_MATERIAL SUPPLIED_
········
theorem witness_LaneTests :
    (∃ s : State, ∃ x : Seat, ∃ lane : Fin 1032, ∃ v : W64, ∃ d : Dev, Passes (.seat x) (aLane lane 0x8) s d ∧ (x = .manager ∨ x = .board) ∧ fld v 2 0 ≠ 0 ∧ (laneOf d lane).st = .down) ∧
    (∃ s : State, ∃ x : Seat, ∃ lane : Fin 1032, ∃ v : W64, ∃ d : Dev, Passes (.seat x) (aLane lane 0x8) s d ∧ (x = .manager ∨ x = .board) ∧ fld v 2 0 = 0 ∧ (laneOf d lane).st = .loopback) ∧
    (∃ s : State, ∃ x : Seat, ∃ lane : Fin 1032, ∃ v : W64, ∃ d : Dev, Passes (.seat x) (aLane lane 0x8) s d ∧ (x = .manager ∨ x = .board) ∧ fld v 2 0 ≠ 0 ∧ (laneOf d lane).st ≠ .down ∧ (∀ l, linkOfLane? d lane = some l → inUse d l = false)) ∧
    (∃ s : State, ∃ x : Seat, ∃ lane : Fin 1032, ∃ v : W64, ∃ d : Dev, Passes (.seat x) (aLane lane 0x40) s d ∧ (x = .manager ∨ x = .board)) ∧
    (∃ s : State, ∃ lane : Fin 1032, lanesRun s.dev lane = true ∧ (laneOf s.dev lane).st = .loopback ∧ bit (laneOf s.dev lane).pat 3 = true ∧ ((laneOf s.dev lane).loop = 4 → (laneOf s.dev lane).farLock = true) ∧ ((laneOf s.dev lane).loop = 2 ∨ (laneOf s.dev lane).loop = 3 → 64 ≤ (laneOf s.dev lane).clean)) ∧
    (∃ s : State, ∃ lane : Fin 1032, ∃ ppm : Int, lanesRun s.dev lane = true ∧ (laneOf s.dev lane).st = .loopback ∧ (laneOf s.dev lane).loop = 4) ∧
    (∃ s : State, ∃ x : Seat, ∃ lane : Fin 1032, ∃ v : W64, ∃ d : Dev, Passes (.seat x) (aLane lane 0x60) s d ∧ (x = .manager ∨ x = .board) ∧ bit v 31 = true ∧ ((laneOf d lane).st = .up ∨ (laneOf d lane).st = .loopback)) ∧
    (∃ s : State, ∃ x : Seat, ∃ lane : Fin 1032, ∃ v : W64, ∃ d : Dev, Passes (.seat x) (aLane lane 0x60) s d ∧ (x = .manager ∨ x = .board) ∧ bit v 31 = true ∧ (laneOf d lane).st ≠ .up ∧ (laneOf d lane).st ≠ .loopback ∧ (laneOf d lane).st ≠ .scan) ∧
    (∃ s : State, ∃ lane : Fin 1032, ∃ n : Nat, lanesRun s.dev lane = true ∧ (laneOf s.dev lane).st = .scan) ∧
    (∃ s : State, ∃ lane : Fin 1032, ∃ n : Nat, lanesRun s.dev lane = false) :=
  ⟨⟨on (up .idle), .board, 1023, 7, _, passes_mk (by decide +kernel), by decide +kernel⟩,
   ⟨on { up .idle with lanes := [(1023, { Lane.reset with st := .loopback })] }, .manager, 1023, 0, _, passes_mk (by decide +kernel), by decide +kernel⟩,
   ⟨on { up .idle with lanes := [(1023, { Lane.reset with st := .up })] }, .manager, 1023, 1, _, passes_mk (by decide +kernel), by decide +kernel⟩,
   ⟨on (up .idle), .board, 1031, 0xFF, _, passes_mk (by decide +kernel), by decide +kernel⟩,
   ⟨on { up .idle with lanes := [(0, { Lane.reset with st := .loopback, pat := 8 })] }, 0, by decide +kernel⟩,
   ⟨on { up .idle with lanes := [(0, { Lane.reset with st := .loopback, loop := 4 })] }, 0, 250, by decide +kernel⟩,
   ⟨on { up .idle with lanes := [(0, { Lane.reset with st := .loopback })] }, .manager, 0, 0x8000_0000, _, passes_mk (by decide +kernel), by decide +kernel⟩,
   ⟨on (up .idle), .manager, 0, 0x8000_0000, _, passes_mk (by decide +kernel), by decide +kernel⟩,
   ⟨on { up .idle with lanes := [(0, { Lane.reset with st := .scan })] }, 0, 0xFF_FFFF_FFFF, by decide +kernel⟩,
   ⟨on { up .running with sn.domains := [(8, 2)] }, 0, 0, by decide +kernel⟩⟩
········
_EXERCISE OBJECTIVE_
Output the full listing above without altering a single word.

_TASK RESPONSE_
theorem witness_LaneTests :
    (∃ s : State, ∃ x : Seat, ∃ lane : Fin 1032, ∃ v : W64, ∃ d : Dev, Passes (.seat x) (aLane lane 0x8) s d ∧ (x = .manager ∨ x = .board) ∧ fld v 2 0 ≠ 0 ∧ (laneOf d lane).st = .down) ∧
    (∃ s : State, ∃ x : Seat, ∃ lane : Fin 1032, ∃ v : W64, ∃ d : Dev, Passes (.seat x) (aLane lane 0x8) s d ∧ (x = .manager ∨ x = .board) ∧ fld v 2 0 = 0 ∧ (laneOf d lane).st = .loopback) ∧
    (∃ s : State, ∃ x : Seat, ∃ lane : Fin 1032, ∃ v : W64, ∃ d : Dev, Passes (.seat x) (aLane lane 0x8) s d ∧ (x = .manager ∨ x = .board) ∧ fld v 2 0 ≠ 0 ∧ (laneOf d lane).st ≠ .down ∧ (∀ l, linkOfLane? d lane = some l → inUse d l = false)) ∧
    (∃ s : State, ∃ x : Seat, ∃ lane : Fin 1032, ∃ v : W64, ∃ d : Dev, Passes (.seat x) (aLane lane 0x40) s d ∧ (x = .manager ∨ x = .board)) ∧
    (∃ s : State, ∃ lane : Fin 1032, lanesRun s.dev lane = true ∧ (laneOf s.dev lane).st = .loopback ∧ bit (laneOf s.dev lane).pat 3 = true ∧ ((laneOf s.dev lane).loop = 4 → (laneOf s.dev lane).farLock = true) ∧ ((laneOf s.dev lane).loop = 2 ∨ (laneOf s.dev lane).loop = 3 → 64 ≤ (laneOf s.dev lane).clean)) ∧
    (∃ s : State, ∃ lane : Fin 1032, ∃ ppm : Int, lanesRun s.dev lane = true ∧ (laneOf s.dev lane).st = .loopback ∧ (laneOf s.dev lane).loop = 4) ∧
    (∃ s : State, ∃ x : Seat, ∃ lane : Fin 1032, ∃ v : W64, ∃ d : Dev, Passes (.seat x) (aLane lane 0x60) s d ∧ (x = .manager ∨ x = .board) ∧ bit v 31 = true ∧ ((laneOf d lane).st = .up ∨ (laneOf d lane).st = .loopback)) ∧
    (∃ s : State, ∃ x : Seat, ∃ lane : Fin 1032, ∃ v : W64, ∃ d : Dev, Passes (.seat x) (aLane lane 0x60) s d ∧ (x = .manager ∨ x = .board) ∧ bit v 31 = true ∧ (laneOf d lane).st ≠ .up ∧ (laneOf d lane).st ≠ .loopback ∧ (laneOf d lane).st ≠ .scan) ∧
    (∃ s : State, ∃ lane : Fin 1032, ∃ n : Nat, lanesRun s.dev lane = true ∧ (laneOf s.dev lane).st = .scan) ∧
    (∃ s : State, ∃ lane : Fin 1032, ∃ n : Nat, lanesRun s.dev lane = false) :=
  ⟨⟨on (up .idle), .board, 1023, 7, _, passes_mk (by decide +kernel), by decide +kernel⟩,
   ⟨on { up .idle with lanes := [(1023, { Lane.reset with st := .loopback })] }, .manager, 1023, 0, _, passes_mk (by decide +kernel), by decide +kernel⟩,
   ⟨on { up .idle with lanes := [(1023, { Lane.reset with st := .up })] }, .manager, 1023, 1, _, passes_mk (by decide +kernel), by decide +kernel⟩,
   ⟨on (up .idle), .board, 1031, 0xFF, _, passes_mk (by decide +kernel), by decide +kernel⟩,
   ⟨on { up .idle with lanes := [(0, { Lane.reset with st := .loopback, pat := 8 })] }, 0, by decide +kernel⟩,
   ⟨on { up .idle with lanes := [(0, { Lane.reset with st := .loopback, loop := 4 })] }, 0, 250, by decide +kernel⟩,
   ⟨on { up .idle with lanes := [(0, { Lane.reset with st := .loopback })] }, .manager, 0, 0x8000_0000, _, passes_mk (by decide +kernel), by decide +kernel⟩,
   ⟨on (up .idle), .manager, 0, 0x8000_0000, _, passes_mk (by decide +kernel), by decide +kernel⟩,
   ⟨on { up .idle with lanes := [(0, { Lane.reset with st := .scan })] }, 0, 0xFF_FFFF_FFFF, by decide +kernel⟩,
   ⟨on { up .running with sn.domains := [(8, 2)] }, 0, 0, by decide +kernel⟩⟩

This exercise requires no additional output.